ПРОПАВШАЯ ПОРНОГРАФИЯ


        Пока разыскивали Николая и Татьяну, я оформил, наконец, печатные варианты протоколов всех осмотров, сделал к ним схемы, осмотрел вещественные доказательства, направил требования о судимости, пребывании обвиняемых на учете у нарколога и психиатра, истребовал их характеристики с места проживания, подшил некоторые ответы на запросы.

         Пришли первые выводы судебно-медицинской и иммунологической экспертиз, в соответствии с которыми на теле и в половых органах убитой обнаружены следы спермы. Была определена ее видовая и групповая принадлежность. В крови убитой девушки отчего-то оказался алкоголь, причем в концентрации, характерной для средней степени опьянения, что было очень странно, ведь Лена вообще не употребляла спиртного.

         Для порядка я допросил подруг Лены, классную руководительницу, несколько родственников. Признал потерпевшей мать убитой - Наталью и допросил ее в этом качестве, хотя непрекращающуюся истерику и крики, которые еще месяц после этого звучали у меня в ушах,назвать допросом трудновато.

         Тогда же случился один забавный случай. Выше упоминалось, что на второй день после убийства, в так называемом доме, а вернее в грязном и смрадном сарае, где проживали Чулюки, провели обыск, во время которого изъяли рубашку Коляна, с бурыми следами, похожими на кровь, кухонный нож и восемь порнографических журналов.

         Добравшись, наконец, через месяц до этих вещественных доказательств, я осмотрел рубашку  и нож. Распаковав черный полиэтиленовый пакет, где должны были храниться эти журналы, я с удивлением обнаружил там лишь грязную газету «Червоный прапор» за 1999 год. Я внимательно посмотрел на бирку. На ней черным по белому было написано: «Журналы порнографического характера, изъятые во время обыска в жилище Чулюк 12.08.2000».
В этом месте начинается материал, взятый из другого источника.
-- ==== Sys2Proof/Machine/Tenants.lean ====
section
/-! DEFINITION. Tenant scheduling and metering: rounds and credit (R237, R240), counters (R241), epochs and
the metering clock (R242, R243), the metering ring (R244 to R246) and the tenant admin commands (R247, R248). -/

namespace Sys2Proof.Machine
open Reg

/-! ### Rounds -/

/-- A context's scheduling values in force: class, weight, minimum, cap, carry limit, rate (R238). -/
def schedNow (s : State) (c : Nat) : List Nat :=
  [getFld s (CTX_SCHED_CLASS c), getFld s (CTX_SCHED_WEIGHT c), getFld s (CTX_SCHED_MIN_UNITS c),
   getFld s (CTX_LIMIT_MAX_UNITS c), getFld s (CTX_LIMIT_BURST_UNITS c), getFld s (CTX_BULK_RATE c)]

def schedAt (s : State) (c i : Nat) : Nat := ((ctxOf s c).cfgSched[i]?).getD ((schedNow s c)[i]?.getD 0)

/-- Active at a round's start: a ring in RUN whose tail differs from its head (R237). -/
def isActive (s : State) (c : Nat) : Bool :=
  decide (ctxState s c = 2) && decide (getFld s (CTX_SQ_IDX_TAIL c) ≠ getFld s (CTX_SQ_IDX_HEAD c))

/-- One context's part of round_credit() (R237). -/
def creditOne (cap msum wsum lenNs : Nat) (active : Bool) (w mn mx burst : Nat) (cr : Int) : Int :=
  if active then
    let base0 := mn + (cap - msum) * w / wsum
    let base := if mx ≠ 0 ∧ mx < base0 then mx else base0
    let alloc := base * lenNs / 50000
    min (cr + (alloc : Int)) ((alloc + burst : Nat) : Int)
  else min cr (burst : Int)

/-- round_credit() over every context the device keeps anything for, with the values in force taken afresh
at the round's start (R237, R238). -/
def roundCredit (lenNs : Nat) (s : State) : State :=
  let cs := s.io.ctxs.map Prod.fst
  let s0 := cs.foldl (fun t c => updCtx c (fun x => { x with cfgSched := schedNow t c }) t) s
  let act := cs.filter (isActive s0)
  let msum := act.foldl (fun a c => a + schedAt s0 c 2) 0
  let wsum := act.foldl (fun a c => a + schedAt s0 c 1) 0
  let cap := getFld s TSC_CFG_CAP_UNITS
  let s1 := cs.foldl (fun t c =>
    setCredit c (creditOne cap msum wsum lenNs (decide (c ∈ act)) (schedAt s0 c 1) (schedAt s0 c 2) (schedAt s0 c 3)
      (schedAt s0 c 4) (credit s0 c)) t) s0
  setFld TSC_STAT_ACTIVE act.length { s1 with sched := { s1.sched with active := act } }

/-- A submission fetch released in the round has neither arrived nor failed. Fetches of a ring paused by PAUSE_BME hold no round open (R240). -/
def fetchOpen (s : State) : Bool :=
  s.io.hreads.any (fun q => match q.2.why with
    | .entry c _ => !q.2.late && !isSet s (CTX_STAT_PAUSE_BME c)
    | _ => false)

/-- The round's credit and counters at its end, `late` ns after its nominal end, and the next round's beginning (R240). -/
def roundTurn (late : Nat) (s : State) : State :=
  let pos := (s.sched.pos + s.sched.len + late) % 50000
  let len := if pos = 0 then 50000 else max 25000 (50000 - pos)
  let starved := (s.io.ctxs.map Prod.fst).filter (fun c =>
    decide ((ctxOf s c).fetching < (ctxOf s c).vis.length) && decide (credit s c ≤ 0))
  let s1 := starved.foldl (fun t c => incFld (CTX_THROTTLED_COUNT c) 1 t) s
  let s2 := onlyIf (decide (late ≠ 0)) (fun t =>
    hwmFld TSC_OVER_MAX_NS late (incFld TSC_LATE_COUNT 1 (setEvt 0x100 TSC_EVT_ROUND_LATE t))) s1
  let s3 := if pos = 0 then
      setFld TSC_STAT_OFF_GRID 0 (onlyIf (isSet s TSC_STAT_OFF_GRID) (setEvt 0x100 TSC_EVT_TIMELINE_BACK) s2)
    else incFld TSC_SHORT_COUNT 1 (setFld TSC_STAT_OFF_GRID 1 s2)
  let s4 := add64 TSC_ROUNDS_LO_COUNT TSC_ROUNDS_HI_COUNT 1 s3
  roundCredit len { s4 with sched := { s4.sched with pos := pos, len := len } }

/-- The round ends `late` ns after its nominal end, once every submission fetch released in it has arrived or failed (R240). -/
def roundEnd (late : Nat) (s : State) : State := onlyIf (!fetchOpen s) (roundTurn late) s

/-- Each second: the slots that are not FREE, per writing context (R241). -/
def slotSeconds (s : State) : State :=
  s.cache.slots.foldl (fun t q =>
    if metering t q.2.ctx then add64 (CTX_SLOT_LO_COUNT q.2.ctx) (CTX_SLOT_HI_COUNT q.2.ctx) 1 t else t) s

/-! ### The metering clock -/

/-- The part of MTR_TOFF that no running slew has added. -/
def mtrBase (s : State) : Int := signed64 (get64 s MTR_TOFF_LO_NS MTR_TOFF_HI_NS)

/-- What the running slew has absorbed so far, at 500 ppm of device time (R243). -/
def slewed (s : State) : Int :=
  let a : Int := ((devTime s - s.sched.slewAt) / 2000 : Nat)
  if 0 ≤ s.sched.slew then min s.sched.slew a else max s.sched.slew (-a)

/-- MTR_TOFF as a signed number of ns. -/
def mtrOff (s : State) : Int := mtrBase s + slewed s

def setMtrOff (v : Int) (s : State) : State := set64 MTR_TOFF_LO_NS MTR_TOFF_HI_NS (toU64 v) s

/-- Metering time in ns (R242). -/
def mtrTime (s : State) : Int := (devTime s : Int) + mtrOff s

/-- The epoch that metering time lies in, and never an earlier one than the current (R242). -/
def epochAt (s : State) : Nat := max s.sched.epoch (mtrTime s / 60000000000).toNat

/-- A slew ends before it is absorbed: MTR_TOFF keeps what it has added. -/
def slewStop (s : State) : State := setMtrOff (mtrOff s) { s with sched := { s.sched with slew := 0 } }

/-- The totals a record carries, with class and BIND_ID (Table TENANT-5). -/
def totals (s : State) (c : Nat) : List Nat :=
  [getFld s (CTX_LATE_COUNT c), get64 s (CTX_RD_LO_COUNT c) (CTX_RD_HI_COUNT c), get64 s (CTX_WR_LO_COUNT c) (CTX_WR_HI_COUNT c),
   get64 s (CTX_CMD_LO_COUNT c) (CTX_CMD_HI_COUNT c), get64 s (CTX_PAR_LO_COUNT c) (CTX_PAR_HI_COUNT c),
   get64 s (CTX_SLOT_LO_COUNT c) (CTX_SLOT_HI_COUNT c), getFld s (CTX_SCHED_CLASS c), getFld s (CTX_BIND_ID_ID c)]

/-- The contexts that may have a record: bound, or with a final record pending (R233, R244). -/
def meteredCtxs (s : State) : List Nat :=
  (List.range 4096).filter (fun c => isSet s (CTX_BIND_VALID c) || isSet s (CTX_MTR_STAT_FINAL_PENDING c) || isSet s (CTX_MTR_STAT_GAP c))

/-- The host is absent for metering records (R246, Table TENANT-10). -/
def mtrAbsent (s : State) : Bool := !isSet s MTR_CFG_EN || !enabled s 0x101 || fenced s 0x101 || !fnLive s 0 0

/-- The 64 bytes of a record (Table TENANT-5). -/
def mtrRecord (epoch c flags : Nat) (v : List Nat) (seq : Nat) : List Byte :=
  let g := fun i => (v[i]?).getD 0
  withCrc (leBytes epoch 4 ++ leBytes c 2 ++ leBytes flags 1 ++ leBytes (g 6) 1 ++ leBytes (g 7) 4 ++ leBytes (g 0) 4 ++
    leBytes (g 1) 8 ++ leBytes (g 2) 8 ++ leBytes (g 3) 8 ++ leBytes (g 4) 8 ++ leBytes (g 5) 8 ++ leBytes seq 4)

/-- A context is non-idle at the epoch's end (R244). -/
def nonIdle (s : State) (c : Nat) : Bool :=
  let x := ctxOf s c
  decide (x.copy.take 6 ≠ (if x.prev = [] then [0, 0, 0, 0, 0, 0] else x.prev.take 6)) ||
    isSet s (CTX_MTR_STAT_FINAL_PENDING c) || isSet s (CTX_MTR_STAT_GAP c)

/-- Write or drop one context's record (R244 to R246). `final` says that the context was unbound at the epoch's end: it is its final
record, and FINAL_PENDING ends with it (R233). -/
def mtrOne (c : Nat) (final : Bool) (s : State) : State :=
  let size := getFld s MTR_SIZE_M1 + 1
  let tail := getFld s MTR_TAIL_TAIL
  let s0 := onlyIf final (setFld (CTX_MTR_STAT_FINAL_PENDING c) 0) s
  if mtrAbsent s ∨ (tail + 1) % size = getFld s MTR_HEAD_HEAD then
    setFld (CTX_MTR_STAT_GAP c) 1 (setEvt 0x101 MTR_EVT_DROP (incFld MTR_DROPPED_COUNT 1 s0))
  else
    let flags := getFld s MTR_TAIL_PHASE + 2 * getFld s (CTX_MTR_STAT_GAP c) + (if final then 4 else 0) +
      (if s.sched.recStep then 8 else 0)
    let base := getFld s MTR_BASE_LO_ADDR * 4096 + 2 ^ 32 * getFld s MTR_BASE_HI_ADDR
    let s1 := hostWrite 0 0 (base + 64 * tail) (mtrRecord s.sched.recEpoch c flags (ctxOf s c).copy s.sched.seq) false s0
    let s2 := setFld MTR_TAIL_TAIL ((tail + 1) % size) (if tail + 1 = size then
      setFld MTR_TAIL_PHASE (1 - getFld s MTR_TAIL_PHASE) s1 else s1)
    setFld (CTX_MTR_STAT_GAP c) 0 (incFld MTR_RECORDS_COUNT 1
      { s2 with sched := { s2.sched with seq := s2.sched.seq + 1 } })

/-- The records of the epoch that ended, one for each context that was non-idle at its end (R244). -/
def mtrRecords (s : State) : State :=
  let s1 := s.sched.recs.foldl (fun t r => mtrOne r.1 r.2 t) s
  setEvt 0x101 MTR_EVT_EPOCH_DONE { s1 with sched := { s1.sched with recDue := false, recs := [] } }

/-- Metering time reaches the epoch's end: every counter is copied at once (R242), and the contexts non-idle at this end are those that
get a record (R244). Records still due from the epoch before are written or dropped first. -/
def epochEnd (s : State) : State :=
  let s0 := onlyIf s.sched.recDue mtrRecords s
  let s1 := (meteredCtxs s0).foldl (fun t c =>
    updCtx c (fun x => { x with prev := x.copy, copy := totals s0 c }) t) s0
  let due := ((meteredCtxs s0).filter (nonIdle s1)).map (fun c => (c, isSet s1 (CTX_MTR_STAT_FINAL_PENDING c)))
  { s1 with sched := { s1.sched with epoch := s.sched.epoch + 1, recEpoch := s.sched.epoch, recDue := true, recs := due,
                                     recStep := s.sched.stepped, stepped := false } }

/-- A step of metering time (R243): a forward step ends the current epoch. The epoch that follows is the one metering time then lies in. -/
def mtrStep (v : Int) (s : State) : State :=
  let s1 := setEvt 0x101 MTR_EVT_TIME_STEP (setMtrOff (mtrBase s + v) { s with sched := { s.sched with stepped := true } })
  if 0 < v then
    let s2 := epochEnd s1
    { s2 with sched := { s2.sched with epoch := epochAt s1, stepped := decide (epochAt s1 = s.sched.epoch) } }
  else s1

/-- A slew of metering time starts, replacing what is left of an earlier one (R243). A slew of nothing is absorbed at once. -/
def mtrSlew (v : Int) (s : State) : State :=
  if v ≤ 1000000000 ∧ -1000000000 ≤ v then
    onlyIf (decide (v = 0)) (setEvt 0x101 MTR_EVT_SLEW_DONE)
      (setMtrOff (mtrOff s) { s with sched := { s.sched with slew := v, slewAt := devTime s } })
  else s

/-- The slew is absorbed. -/
def slewDone (s : State) : State :=
  setEvt 0x101 MTR_EVT_SLEW_DONE (setMtrOff (mtrBase s + s.sched.slew) { s with sched := { s.sched with slew := 0 } })

/-- MTR_TADJ. -/
def mtrAdj (s : State) : Int := signed64 (get64 s MTR_TADJ_LO_NS MTR_TADJ_HI_NS)

/-- A host adjustment: discarded while MTR_CFG.TSRC is 1 (R243). -/
def hostAdjust (f : State → State) (s : State) : State := if isSet s MTR_CFG_TSRC then s else f s

/-- MTR ring registers are written through the port-0 PF's window only (R245). -/
def mtrWrite (w : Win) (f : State → State) (s : State) : State :=
  guardWrite w 0x101 (fun t => match w with
    | .pf 0 => seqFlds 0x101 [MTR_CFG_EN, MTR_HEAD_HEAD] t (f t)
    | .core _ => seqFlds 0x101 [MTR_CFG_EN, MTR_HEAD_HEAD] t (f t)
    | _ => t) s

/-- A write of MTR_CFG.EN (R245): enabling needs at least 64 records. -/
def mtrEnable (v : Nat) (s : State) : State :=
  if v % 2 = 1 then
    if isSet s MTR_CFG_EN ∨ getFld s MTR_SIZE_M1 < 63 then s
    else setFld MTR_CFG_EN 1 (setFld MTR_TAIL_TAIL 0 (setFld MTR_TAIL_PHASE 1 { s with sched := { s.sched with seq := 0 } }))
  else setFld MTR_CFG_EN 0 s

def mtrHead (v : Nat) (s : State) : State :=
  if getFld s MTR_SIZE_M1 < v then s else setFld MTR_HEAD_HEAD v s

/-! ### Admin commands (R247, R248) -/

/-- The admin command is the oldest of its context and has not started (R216). -/
def adminTurn (s : State) (n op : Nat) : Bool :=
  match cmdOf s n with
  | some x => decide (enOp x.raw = op) && decide (x.phase = .presented) &&
      s.io.cmds.all (fun q => decide (q.2.ctx ≠ x.ctx) || decide (n ≤ q.1))
  | none => false

/-- Run an admin command that is due. -/
def adminDo (n op : Nat) (f : Cmd → State → State) (s : State) : State :=
  match cmdOf s n with
  | some x => if adminTurn s n op then f x s else s
  | none => s

/-- Admin data from the host buffer at DPTR; the command waits while its function may not read (R269). -/
def adminPage (x : Cmd) (n : Nat) (r : HostRd) (f : State → State) (s : State) : State :=
  readNow (ctxPort s x.ctx) (ctxFunc s x.ctx) (enDptr x.raw) n r f s

/-- Admin data to the host buffer at DPTR. -/
def adminOut (x : Cmd) (bytes : List Byte) (s : State) : State :=
  hostWrite (ctxPort s x.ctx) (ctxFunc s x.ctx) (enDptr x.raw) bytes (decide (enOp x.raw = 0x8A)) s

/-- An installer or maker admin command completes OK (Table ROLE-5, action 5). -/
def adminOk (n : Nat) (x : Cmd) (result : Nat) (s : State) : State :=
  endCmd n .ok 0 result (onlyIf (decide (adminRole (enOp x.raw) ≠ 0)) (roleAction x.role 5 (enOp x.raw)) s)

def tenantInfo (n : Nat) (x : Cmd) (s : State) : State :=
  let c := enCdw x.raw
  if !isSet s (CTX_BIND_VALID c) then endCmd n .stateConflict 0 0 s
  else adminOk n x s.sched.epoch (adminOut x (mtrRecord s.sched.epoch c 0 (totals s c) 0) s)

def setSched (n : Nat) (x : Cmd) (s : State) : State :=
  let c := enCdw x.raw
  let a := enAux x.raw
  let b := enAux2 x.raw
  let mn := bitsOf a 16 16
  if (isSet s (CTX_BIND_VALID c) ∧ ctxPort s c ≠ ctxPort s x.ctx) ∨
      (isSet s (CTX_BIND_VALID c) ∧ getFld s TSC_CFG_CAP_UNITS < minSum s c + mn) then endCmd n .stateConflict 0 0 s
  else
    let s1 := [(CTX_SCHED_CLASS c, bitsOf a 0 2), (CTX_SCHED_WEIGHT c, bitsOf a 8 8), (CTX_SCHED_MIN_UNITS c, mn),
      (CTX_LIMIT_MAX_UNITS c, bitsOf b 0 16), (CTX_LIMIT_BURST_UNITS c, bitsOf b 16 16), (CTX_BULK_RATE c, bitsOf b 32 8)].foldl
        (fun t q => setFld q.1 q.2 t) s
    adminOk n x 0 (cfgGood c (seqIf (0x1000 + c) s s1))

def classFld : Nat → FRef
  | 0 => TSC_CLASS0_LAT_US
  | 1 => TSC_CLASS1_LAT_US
  | 2 => TSC_CLASS2_LAT_US
  | _ => TSC_CLASS3_LAT_US

def setClass (n : Nat) (x : Cmd) (s : State) : State :=
  adminOk n x 0 (seqIf 0x100 s (setFld (classFld (enCdw x.raw)) (enAux x.raw) s))

def timeAdj (n : Nat) (x : Cmd) (s : State) : State :=
  if isSet s MTR_CFG_TSRC ∨ ctxPort s x.ctx = 1 then endCmd n .stateConflict 0 0 s
  else
    let v := signed64 (enAux x.raw)
    let s1 := if enCdw x.raw = 1 then mtrStep v s else mtrSlew v s
    adminOk n x s1.sched.epoch s1

/-! ### The commands -/

def execRoundEnd (late : Nat) (s : State) : Host.Outcome State Fault Refusal := run true (roundEnd late s)

def execSlotSecondsTick (s : State) : Host.Outcome State Fault Refusal :=
  run true (onlyIf (!fenced s 0x101) slotSeconds s)

def execEpochEnd (s : State) : Host.Outcome State Fault Refusal := run true (epochEnd s)

def execMeteringRecordsWrite (s : State) : Host.Outcome State Fault Refusal :=
  run true (onlyIf s.sched.recDue mtrRecords s)

/-- MTR_TCTL.STEP written 1. -/
def execMtrStep (w : Win) (s : State) : Host.Outcome State Fault Refusal :=
  run true (guardWrite w 0x101 (hostAdjust (fun t => mtrStep (mtrAdj t) t)) s)

/-- MTR_TCTL.SLEW written 1. -/
def execMtrSlew (w : Win) (s : State) : Host.Outcome State Fault Refusal :=
  run true (guardWrite w 0x101 (hostAdjust (fun t => mtrSlew (mtrAdj t) t)) s)

def execSlewDone (s : State) : Host.Outcome State Fault Refusal :=
  run true (onlyIf (decide (s.sched.slew ≠ 0)) slewDone s)

def execMtrEnable (w : Win) (v : Nat) (s : State) : Host.Outcome State Fault Refusal :=
  run true (mtrWrite w (mtrEnable v) s)

def execMtrHeadWrite (w : Win) (v : Nat) (s : State) : Host.Outcome State Fault Refusal :=
  run true (mtrWrite w (mtrHead v) s)

def execTscClrMax (w : Win) (v : Nat) (s : State) : Host.Outcome State Fault Refusal :=
  run true (guardWrite w 0x100 (onlyIf (decide (v % 2 = 1)) (setFld TSC_OVER_MAX_NS 0)) s)

def execTenantInfo (n : Nat) (s : State) : Host.Outcome State Fault Refusal := run true (adminDo n 0x8B (tenantInfo n) s)

def execSetSched (n : Nat) (s : State) : Host.Outcome State Fault Refusal := run true (adminDo n 0x8C (setSched n) s)

def execSetClass (n : Nat) (s : State) : Host.Outcome State Fault Refusal := run true (adminDo n 0x8D (setClass n) s)

def execTimeAdj (n : Nat) (s : State) : Host.Outcome State Fault Refusal := run true (adminDo n 0x8E (timeAdj n) s)

end Sys2Proof.Machine
end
         Очнувшись от великого удивления, я собрался с мыслями и кое о чем вспомнил.
         Приблизительно неделю тому назад, поужинав на квартире, в пол восьмого я вернулся на работу. В коридоре я увидел, что из моего кабинета выскочил старший помощник прокурора Андрей Лишень. Бегая глазами, он объяснил, что взял в канцелярии дубликат ключа и открыл мой кабинет, поскольку хотел одолжить немного печатной бумаги.
       
         Тогда этому случаю значения не придал.
***
         Задержу немного внимание читателя на фигуре Андрея Лишеня. Он был маленького роста, коричнево смуглый, с раскосыми черными глазами, в очках, с комичной мимикой на лице и забавной жестикуляцией. Андрей поразительно напоминал индуса и обезьяну одновременно. Если он не врал, то фамилия его произошла от китайского предка – Ли Шеня, воевавшего за Красную Армию в годы Гражданской войны.

         В детстве Андрей занимался прыжками в воду, но один раз промахнулся мимо бассейна, вследствие чего получил компрессионный перелом и деформацию позвоночника. Из-за этого мой коллега был немного горбат.

         После излечения родители отдали его на кружок бальных танцев, где, по словам Андрея, он достиг больших успехов – стал бронзовым призером чемпионата Украины.

         Его папа, руководитель военной прокуратуры в Харькове, после окончания Андреем Юридической Академии договорился с прокурором Ровенской области о трудоустройстве сына и полностью прекратил его обеспечение, равно как и общение. О причинах этого можно было только догадываться.

         Из одежды у него были только одни джинсы и рубашка, и поэтому он почти всегда ходил в прокурорской форме. Андрей курил в день по две пачки дорогих сигарет, а кофе выпивал где-то по 9-10 чашек. Перед владельцами и продавцами местных кафе и магазинов он имел около 500 долларов суммарных долгов  – колоссальную по тому времени сумму! Как я упоминал выше, моя месячная зарплата была эквивалентна 50 долларам. Но Андрей не стеснялся своих долгов, а с гордостью говорил, что кроме него в долгах погряз весь белый свет.

         С мужчинами он почти не дружил, но обзавелся множеством местных подружек. Сидя с ними в кафешках, он сплетничал и делился "девичьими" секретами. В связи с этим злые языки поговаривали даже о его нетрадиционной сексуальной ориентации. Он считал себя интеллектуалом, выражался вычурно и гламурно, при этом речь его действительно напоминала мурлыканье представителей сексуальных меньшинств.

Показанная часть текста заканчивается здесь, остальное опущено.